Reconhecido como uma importante referência nas bibliografias sobre Heidegger, o livro apresenta um estudo refinado daqueles que seriam os principais conceitos da obra . Figal apresenta aspectos genéticos desse que é considerado o trabalho central do referido filósofo, enfatizando seus conceitos, argumentos e comentando criticamente sua recepção na literatura filosófica que o cerca. Esta literatura é considerada reduzida pelo autor (se proporcialmente comparada à amplitude da filosofia heideggeriana) que acena a “falta de comentários capazes de facilitar a compreensão dos textos de Heidegger que são certamente carentes de elucidação” (p.11).

Nesse contexto, encontramos ainda críticas agudas feitas a alguns intérpretes de Heidegger, como exemplo: ao norte-americano W. Richardson, que propõe a divisão da obra do filósofo em dois períodos distintos, ou, a W. Schulz, concordando com a interpretação de que Heidegger seria um autor que, ao se distanciar da tradição filosófica, constituiria uma nova figura da mesma.

Isso evidencia que o livro não deve ser considerado uma introdução didática à filosofia; por isso, o leitor brasileiro não deve esperar encontrar nele uma leitura facilitaria de Heidegger. Embora sua linguagem sintética contrarie qualquer expectativa nesse sentido, suas interpretações são lúcidas quando abordam conceitos filosóficos como fenômeno, fenomenologia, temporalidade e liberdade; aplicando-lhes grande rigor sem prescindir da clareza.

É justamente em torno do último dos conceitos mencionados que se apoia a estratégia de leitura do autor; que tem seu ponto forte na tese de que: o problema relativo à liberdade estaria no centro do pensamento de Heidegger. Esta busca ser sustentada ainda que Heidegger nunca tenha proposto uma filosofia da liberdade humana e nem formulado textualmente nada que indicasse isso em suas primeiras obras. Contudo, para Figal, haveria um espaço para esta consideração nos textos anteriores a Ser e tempo, escritos na época em que Heidegger ainda compartilhava da fenomenologia de Husserl. Em uma das etapas da validação deste argumento (Cap. I), nosso autor elabora uma rica comparação entre os dois filósofos à luz do conceito husserliano de intencionalidade.
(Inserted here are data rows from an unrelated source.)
-- ==== Sys2Proof/Decode.lean ====
section
/-! DEFINITION. The decoder of request and response words, total on any bytes and rejecting by name, and after it the encoder; both from 30_encoding.md R48, R51, R54 and R58. -/

namespace Sys2Proof

/-- Little-endian assembly `le16(lo, hi)` (00_scope.md R10): the first byte is bits 7 to 0. -/
def le16 (lo hi : Byte) : Half := lo.setWidth 16 ||| (hi.setWidth 16 <<< 8)

/-- Bits `[7:0]` of a 16-bit value (R8, R33). -/
def loByte (v : Half) : Byte := v.extractLsb' 0 8

/-- Bits `[15:8]` of a 16-bit value (R8, R33). -/
def hiByte (v : Half) : Byte := v.extractLsb' 8 8

/-- How many bytes a word of the format has. The packing is the model's: DESIGN CHOICE, log entries 2, 3 and 4. -/
def Format.wordLength : Format → Nat
  | .operation => 25
  | .logical => 3
  | .response => 7

/-- Why a word is no instruction. Each is a rejection by name. -/
inductive DecodeError where
  /-- The word has not the length of its format (the model's packing, log entries 2 to 4). -/
  | wrongLength (n : Nat)
  /-- A logical command with a code outside the six of R46; R55(b): it can be sent as an ENCODE. -/
  | unnamedCommand (code : Byte)
  /-- A logical command's operand is outside the range R58 gives it. -/
  | operandOutOfRange (code lo hi : Byte)
  /-- A response word with a subtype other than `0xC0` (R55(e): unnamed). -/
  | unnamedSubtype (subtype : Byte)
  /-- A response word stands at the request port, where only requests are offered (R51). -/
  | notARequest
deriving DecidableEq, Repr

/-- The 2-bit code of an operation (R51). -/
def Op.code : Op → BitVec 2
  | .encode => 0b00
  | .readFrame => 0b01
  | .decodeMeasurement => 0b10
  | .decodeFirmware => 0b11

/-- The operation `op` selects: every 2-bit value selects one (R51, R55(a)). -/
def Op.ofCode (op : BitVec 2) : Op :=
  if op = 0b00 then .encode
  else if op = 0b01 then .readFrame
  else if op = 0b10 then .decodeMeasurement
  else .decodeFirmware

/-- Byte `i` of a word, counted from 0. -/
def byteAt (bs : List Byte) (i : Nat) : Byte := bs.getD i 0

/-- The request word's `payload[0..12]`, bytes 3 to 14 (log entry 2). -/
def wordPayload (bs : List Byte) : Payload := Vector.ofFn fun i => byteAt bs (3 + i)

/-- The request word's `frame[0..10]`, bytes 15 to 24 (log entry 2). -/
def wordFrame (bs : List Byte) : RspFrame := Vector.ofFn fun i => byteAt bs (15 + i)

/-- A request word: `op` is bits `[1:0]` of byte 0, then `cmd`, `len`, `payload`, `frame`. An operand field not
listed for the selected `op` is ignored (R51). Bits `[7:2]` of byte 0 are no field and are ignored (log entry 2). -/
def decodeOperation (bs : List Byte) : Except DecodeError Instr :=
  if bs.length = Format.operation.wordLength then
    match Op.ofCode ((byteAt bs 0).extractLsb' 0 2) with
    | .encode => .ok (.encode (byteAt bs 1) (byteAt bs 2).toNat (wordPayload bs))
    | .readFrame => .ok .readFrame
    | .decodeMeasurement => .ok (.decodeMeasurement (wordFrame bs))
    | .decodeFirmware => .ok (.decodeFirmware (wordFrame bs))
  else .error (.wrongLength bs.length)

/-- A logical command from its code (R46) and its 16-bit operand field, with the operand ranges of R58. -/
def decodeCommand (code lo hi : Byte) : Except DecodeError Instr :=
  if code = Config.codeMode then
    if hi = 0 then .ok (.setMode lo) else .error (.operandOutOfRange code lo hi)
  else if code = Config.codeQueryData then
    if hi = 0 ∧ lo = 0 then .ok .queryData else .error (.operandOutOfRange code lo hi)
  else if code = Config.codeDeviceId then
    .ok (.setDeviceId (le16 lo hi))
  else if code = Config.codeSleep then
    if hi = 0 ∧ lo.toNat ≤ 1 then .ok (.setSleep lo) else .error (.operandOutOfRange code lo hi)
  else if code = Config.codeFirmware then
    if hi = 0 ∧ lo = 0 then .ok .queryFirmware else .error (.operandOutOfRange code lo hi)
  else if code = Config.codeWorkingPeriod then
    if hi = 0 then .ok (.setWorkingPeriod lo) else .error (.operandOutOfRange code lo hi)
  else .error (.unnamedCommand code)

/-- A logical command's word: the command code, which the table matches as `F[2]` (R59), then the operand, low byte
first (log entry 3). -/
def decodeLogical (bs : List Byte) : Except DecodeError Instr :=
  match bs with
  | [code, lo, hi] => decodeCommand code lo hi
  | other => .error (.wrongLength other.length)

/-- A response word: the subtype, which the table matches as `F[1]` (R59), then the six data bytes `F[2..8]` in the
measurement layout of R48 (log entry 4). -/
def decodeResponse (bs : List Byte) : Except DecodeError Instr :=
  match bs with
  | [subtype, d2, d3, d4, d5, d6, d7] =>
    if subtype = Config.subtypeMeasurement then
      .ok (.measurementResponse (le16 d2 d3) (le16 d4 d5) d6 d7)
    else .error (.unnamedSubtype subtype)
  | other => .error (.wrongLength other.length)

/-- The decoder, total on every word of every format. -/
def decode (w : Word) : Except DecodeError Instr :=
  match w.format with
  | .operation => decodeOperation w.bytes
  | .logical => decodeLogical w.bytes
  | .response => decodeResponse w.bytes

/-- The decoder of the request port: the caller offers requests, never a response frame (R51, R113). -/
def decodeRequest (w : Word) : Except DecodeError Instr :=
  match w.format with
  | .operation => decodeOperation w.bytes
  | .logical => decodeLogical w.bytes
  | .response => .error .notARequest

/-- A request word from its fields (R51): byte 0 holds `op`, and every field not listed for the operation is zero. -/
def operationWord (op : Op) (cmd len : Byte) (payload : Payload) (frame : RspFrame) : Word :=
  ⟨.operation, op.code.setWidth 8 :: cmd :: len :: (payload.toList ++ frame.toList)⟩

/-- The encoder: the word of a well-formed instruction, from the same encodings (R51, R54, R58, R48). -/
def encode : Instr → Word
  | .encode cmd len payload => operationWord .encode cmd (BitVec.ofNat 8 len) payload (Vector.replicate 10 0)
  | .readFrame => operationWord .readFrame 0 0 (Vector.replicate 12 0) (Vector.replicate 10 0)
  | .decodeMeasurement frame => operationWord .decodeMeasurement 0 0 (Vector.replicate 12 0) frame
  | .decodeFirmware frame => operationWord .decodeFirmware 0 0 (Vector.replicate 12 0) frame
  | .setMode m => ⟨.logical, [Config.codeMode, m, 0]⟩
  | .queryData => ⟨.logical, [Config.codeQueryData, 0, 0]⟩
  | .setDeviceId id => ⟨.logical, [Config.codeDeviceId, loByte id, hiByte id]⟩
  | .setSleep s => ⟨.logical, [Config.codeSleep, s, 0]⟩
  | .queryFirmware => ⟨.logical, [Config.codeFirmware, 0, 0]⟩
  | .setWorkingPeriod t => ⟨.logical, [Config.codeWorkingPeriod, t, 0]⟩
  | .measurementResponse pm25 pm10 res6 res7 =>
    ⟨.response, [Config.subtypeMeasurement, loByte pm25, hiByte pm25, loByte pm10, hiByte pm10, res6, res7]⟩

/-- Which of the three formats a word of spec/opcode_table.json is read in. The table gives its rows in three
formats (R59) and no bit says which. Fewer than 8 bits can only be the 2-bit `op`. Otherwise the more specific row
wins: a byte that some row matches with mask 0xFF is that row's, any other byte is matched by an operation row's
mask 0b11. So 0x02 is SET_MODE's, not DECODE_MEASUREMENT's: DESIGN CHOICE, log entry 5. -/
def tableFormat (nbits w : Nat) : Format :=
  if nbits < 8 then .operation
  else if w % 256 = 0xC0 then .response
  else if w % 256 = 2 ∨ (4 ≤ w % 256 ∧ w % 256 ≤ 8) then .logical
  else .operation

/-- The word whose low `nbits` bits are `w`, its first byte the least significant, every later bit zero. -/
def tableWord (nbits w : Nat) : Word :=
  let f := tableFormat nbits w
  ⟨f, (List.range f.wordLength).map fun i => BitVec.ofNat 8 ((w % 2 ^ nbits) / 2 ^ (8 * i))⟩

/-- The instruction the decoder reads from the table's word. -/
def decodeTableWord (nbits w : Nat) : Option Instr :=
  match decode (tableWord nbits w) with
  | .ok i => some i
  | .error _ => none

end Sys2Proof
end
A avaliação do papel da filosofia de Husserl não é a única presente na Fenomenologia da liberdade. Vê-se, também, a apreciação da relevância de Kierkegaard (de quem Heidegger apropria diversos temas e conceitos) apontado como mais decisivo à filosofia heideggeriana do que Fichte, Schelling e Hegel.

Entre essas e outras passagens interessantes, são dignos de nota os §§.6-8, nos quais o autor discorre sobre noções pertencentes à análise existencial heideggeriana, entre elas: o comportamento impessoal, a impropriedade e a propriedade, articuladas à temática da liberdade e demonstrando toda sua complexidade em meio ao universo conceitual ali delimitado. Embora a principal tese do tratado (tese que sustenta que a obra de Heidegger teria o problema da liberdade como centro de suas preocupações ontológico-existenciais) seja considerada controversa por muitos estudiosos, o texto de Günter Figal constitui reflexões de alto nível, sendo recomendado ao público acadêmico por servir de útil ferramenta de pesquisa.



[*] Doutor em filosofia pela Universidade do Estado do Rio de Janeiro – UERJ, autor de Heidegger & a educação.